「局面にもよりますが、NNUE系に比べて絞って探索はしていますね。ポリシーネットワークというのが、『どこが有望か』というのを予測します。それが絞られていれば狭く深く思考しますし、絞られていなければ広く浅くなります」
予測した手が上手く絞れない局面というのは、序盤・中盤・終盤だと、どこになるのだろう?
「ええと……そこは調べていないので、わからないです。ただ……」
「ディープラーニング系のソフトの特徴として、合法手が多い局面では読みが浅くなる傾向があります。終盤は持ち駒があったりするため、序盤と比べて合法手が多い。そのため、NNUE系と比べても読みが浅くなる傾向がある」
そのことが、ディープラーニング系が終盤に弱いと言われることと関係しているのだろうか?
「あると思いますね」
後手番ながら攻めるdlshogiと、受ける水匠。
この72手目を境に、dlshogiは自身が若干有利だと主張し始める。
「何か、水匠の玉が裸になったとか解説されていて。それは私にも見ればわかるので(笑)」
山岡には4九銀という手の善し悪しはさっぱりわからない。
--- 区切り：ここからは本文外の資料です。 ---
theorem keeps_evalHw (hI : Keeps [.recent, .log, .pod, .safe, .hw, .chan, .regs] I) (s : State) (h_s :
    I s) : I (State.evalHw s) := by
  unfold State.evalHw
  with_reducible repeat' first
    | assumption
    | apply keeps_safeSync (hI.mono (by decide))
    | apply keeps_fnsMove (hI.mono (by decide))

theorem keeps_putInput (hI : Keeps [.safe, .hw] I) (s : State) (c p : Nat) (b on : Bool) (h_s : I s) :
    I (State.putInput s c p b on) := by
  unfold State.putInput
  with_reducible repeat' first
    | assumption
    | (extract_lets -underBinder +onlyGivenNames x; have hx : I x := ?_; clear_value x; on_goal 2 => subst x)
    | (extract_lets -underBinder +onlyGivenNames x; clear_value x)
    | refine iteI (fun _ => ?_) (fun _ => ?_)
    | apply keeps_setSide hI
    | (refine partMk hI ?_; first | assumption | refine sndEq ?_ (by assumption))
    | (intro t ht; beta_reduce)
    | (intro m; first | rfl | simp)

theorem keeps_evalRecord (hI : Keeps [.recent, .log, .pod, .safe, .hw, .chan, .regs] I) (s : State)
    (h_s : I s) : I (State.evalRecord s) := by
  unfold State.evalRecord
  with_reducible repeat' first
    | assumption
    | (extract_lets -underBinder +onlyGivenNames x; have hx : I x := ?_; clear_value x; on_goal 2 => subst x)
    | (extract_lets -underBinder +onlyGivenNames x; clear_value x)
    | refine foldlI ?_ (fun _ _ _ => ?_)
    | apply keeps_modSafe (hI.mono (by decide))
    | apply keeps_evalHw hI
    | apply keeps_fnsMove (hI.mono (by decide))
    | apply keeps_putInput (hI.mono (by decide))
    | (refine partMk hI ?_; first | assumption | refine sndEq ?_ (by assumption))
    | (intro t ht; beta_reduce)
    | (intro m; first | rfl | simp)

theorem keeps_evalSide (hI : Keeps [.recent, .log, .pod, .gyl, .safe, .hw, .chan, .regs] I) (s : State)
    (c : Nat) (h_s : I s) : I (State.evalSide s c) := by
  unfold State.evalSide
  with_reducible repeat' first
    | assumption
    | refine iteI (fun _ => ?_) (fun _ => ?_)
    | apply keeps_evalHw (hI.mono (by decide))
    | apply keeps_evalBurl hI

theorem keeps_fnsAtLock (hI : Keeps [.recent, .log, .pod, .safe, .hw, .chan, .regs] I) (s : State) (h_s
    : I s) : I (State.fnsAtLock s) := by
  unfold State.fnsAtLock
  with_reducible repeat' first
    | assumption
    | (extract_lets -underBinder +onlyGivenNames x; have hx : I x := ?_; clear_value x; on_goal 2 => subst x)
    | (extract_lets -underBinder +onlyGivenNames x; have hfn : ∀ (t : State) (a b : Nat), I t → I (x t a b).1 := ?_; clear_value x; on_goal 2 => subst x)
    | (extract_lets -underBinder +onlyGivenNames x; have hfn : ∀ (t : State) (a : Nat), I t → I (x t a) := ?_; clear_value x; on_goal 2 => subst x)
    | (extract_lets -underBinder +onlyGivenNames x; have hfn : ∀ (t : State), I t → I (x t) := ?_; clear_value x; on_goal 2 => subst x)
    | (extract_lets -underBinder +onlyGivenNames x; have hfn : ∀ (t : State) (a b : Bool), I t → I (x t a b) := ?_; clear_value x; on_goal 2 => subst x)
    | apply hfn
    | (intro t a b ht; beta_reduce)
    | (intro t a ht; beta_reduce)
    | (extract_lets -underBinder +onlyGivenNames x; clear_value x)
    | refine iteI (fun _ => ?_) (fun _ => ?_)
    | apply keeps_modSafe (hI.mono (by decide))
    | apply keeps_safeSync (hI.mono (by decide))
    | apply keeps_fnsMove (hI.mono (by decide))
    | (refine partMk hI ?_; first | assumption | refine sndEq ?_ (by assumption))
    | (intro t ht; beta_reduce)
    | (intro m; first | rfl | simp)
それでも棋士たちが絶賛しているのであれば、悪い展開ではないのだろう。
ただ、dlshogiの勝ちパターンからは外れているのが気になる……。
誰もが固唾を飲んで見守る中、水匠とdlshogiは千日手の筋を読み始める。
運営を担当する開発者たちは色めき立った。特に、電竜戦プロジェクトの理事長である『カツ丼』こと松本浩志は焦った。「1局目がバグで2局目が千日手になったら目も当てられない」
しかしそれは杞憂に終わる。
119手目。水匠は飛車を横に振ると、千日手を打開した。
山岡の心臓と先手の評価値が、大きく跳ねた。
「コンピュータ同士の対局なので、自分が動揺しても仕方ないんですけど(苦笑)」
水匠が千日手を打開した、2九飛。
この手を指された瞬間、山岡は敗北を悟った。今回のイベントを通じて山岡が最も心を動かされた瞬間だった。